Когда наступило утро, Ливанов и Радыгин услышали высоко над лесом гудение самолетов.
Самолеты летали весь день, то группами, то в одиночку, и, по предположению Ливанова, бомбили те станции, где скапливались составы с боеприпасами и воинскими подразделениями.
Только к вечеру Ливанов и Радыгин добрались до Йыхвинского болота, а ночью они опять разожгли костер и из консервной банки пили кипяток, заправленный дикой ягодой.

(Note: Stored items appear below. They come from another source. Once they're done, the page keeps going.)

-- ==== Sys2Proof/Syntax.lean ====
section
/-! DEFINITION. The syntax of the KZ9: the fields of an instruction word (R39), the arguments of the machine's
events, and `Instr`, one constructor for each row of the opcode table. -/

namespace Sys2Proof

/-- The fields of a 96-bit instruction word other than its opcode (R39). -/
structure Fields where
  imm : BitVec 32
  m : BitVec 5
  ck : BitVec 4
  pk : BitVec 4
  c : BitVec 8
  b : BitVec 8
  a : BitVec 8
  d : BitVec 8
  neg : Bool
  guard : BitVec 3
  yield : Bool
  stall : BitVec 4
  deriving DecidableEq, Repr

/-- The trap causes of R312. -/
inductive Cause where
  | illegalOpcode | illegalLine | illegalTarget | illegalOperand | stallShort | privileged | trapInsn | breakpoint
  | misaligned | atomType | spaceFault | bufferStale | bufferBounds | bufferRights | hhDeparted | rejoinCycle
  | watchdog | keyMisuse | poison | poolLost | pageDenied | callSpill | queueOverflow | fpTrap | engineFault
  | coherenceLost
  deriving DecidableEq, Repr

/-- Access rights of a page or of a request for one (R298, R305). -/
structure Rights where
  read : Bool
  write : Bool
  exec : Bool
  deriving DecidableEq, Repr

/-- An ATS Translation Completion (R299): the translated page, and the rights that each part grants (one part for a
grant of 64 KiB or more, sixteen parts of 4 KiB otherwise; none where nothing is mapped). -/
structure AtsReply where
  tpage : Nat
  parts : List Rights
  deriving DecidableEq, Repr

/-- A holder of tokens (R338): the home memory, a hall die's L2, the host bridge, a pool bridge, another module. -/
inductive Holder where
  | home
  | l2 (die : Nat)
  | hostBridge
  | poolBridge (port : Nat)
  | peer (dev : Nat)
  deriving DecidableEq, Repr

/-- The CXL state that the host holds for a 64-byte half (R355). -/
inductive HalfState where
  | invalid | shared | any
  deriving DecidableEq, Repr

/-- Where an uncorrectable error lies (R327). -/
inductive ErrorSite where
  | l1Line (core line : Nat)
  | icacheLine (core : Nat) (line : DWord)
  | cleanL2 (die line : Nat)
  | larder (line : Nat)
  | dirtyLine (line : Nat)
  | register (t : TRef) (reg : Nat)
  | uniform (core slot reg : Nat)
  | keyFile (core slot : Nat)
  | rejoinTable (core slot : Nat)
  | scratchpad (core word : Nat)
  | accumulator (core row col : Nat)
  | trapWarp (core : Nat)
  deriving DecidableEq, Repr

После этого они соорудили постели из веток и сухого мха, и капитан вскоре задремал, а Радыгин долго вздыхал, чувствуя какое-то томление, навеянное тишиной и теплым дыханием потухающего костра.
— Я, товарищ капитан, весь день думал про твою жизнь, — признался Радыгин. — Послушал тебя — и как будто в чистой реке искупался. Ничего, завидная была у тебя судьба: и ученый отец, и нянька, и Серафима Ильинична, как видно, люди были первого класса. А что я? Прожил бы я как бродяга, если бы в сороковом году не встал под советское знамя.
В день присоединения стояли мы в Сан-Франциско. Ну конечно, команда раскололась надвое. Одни хотят на родину, а другие ждут распоряжения хозяина и не поднимают советского флага. Но мы не желали ждать — кого связали, кого отпустили на берег, а капитана Эйкке посадили в трюм и ночью вышли в рейс под советским флагом. Прибываем в Таллин на ремонт, а нам вручают путевки — и мы садимся в поезд, а через четыре дня оказываемся на отдыхе в крымском санатории.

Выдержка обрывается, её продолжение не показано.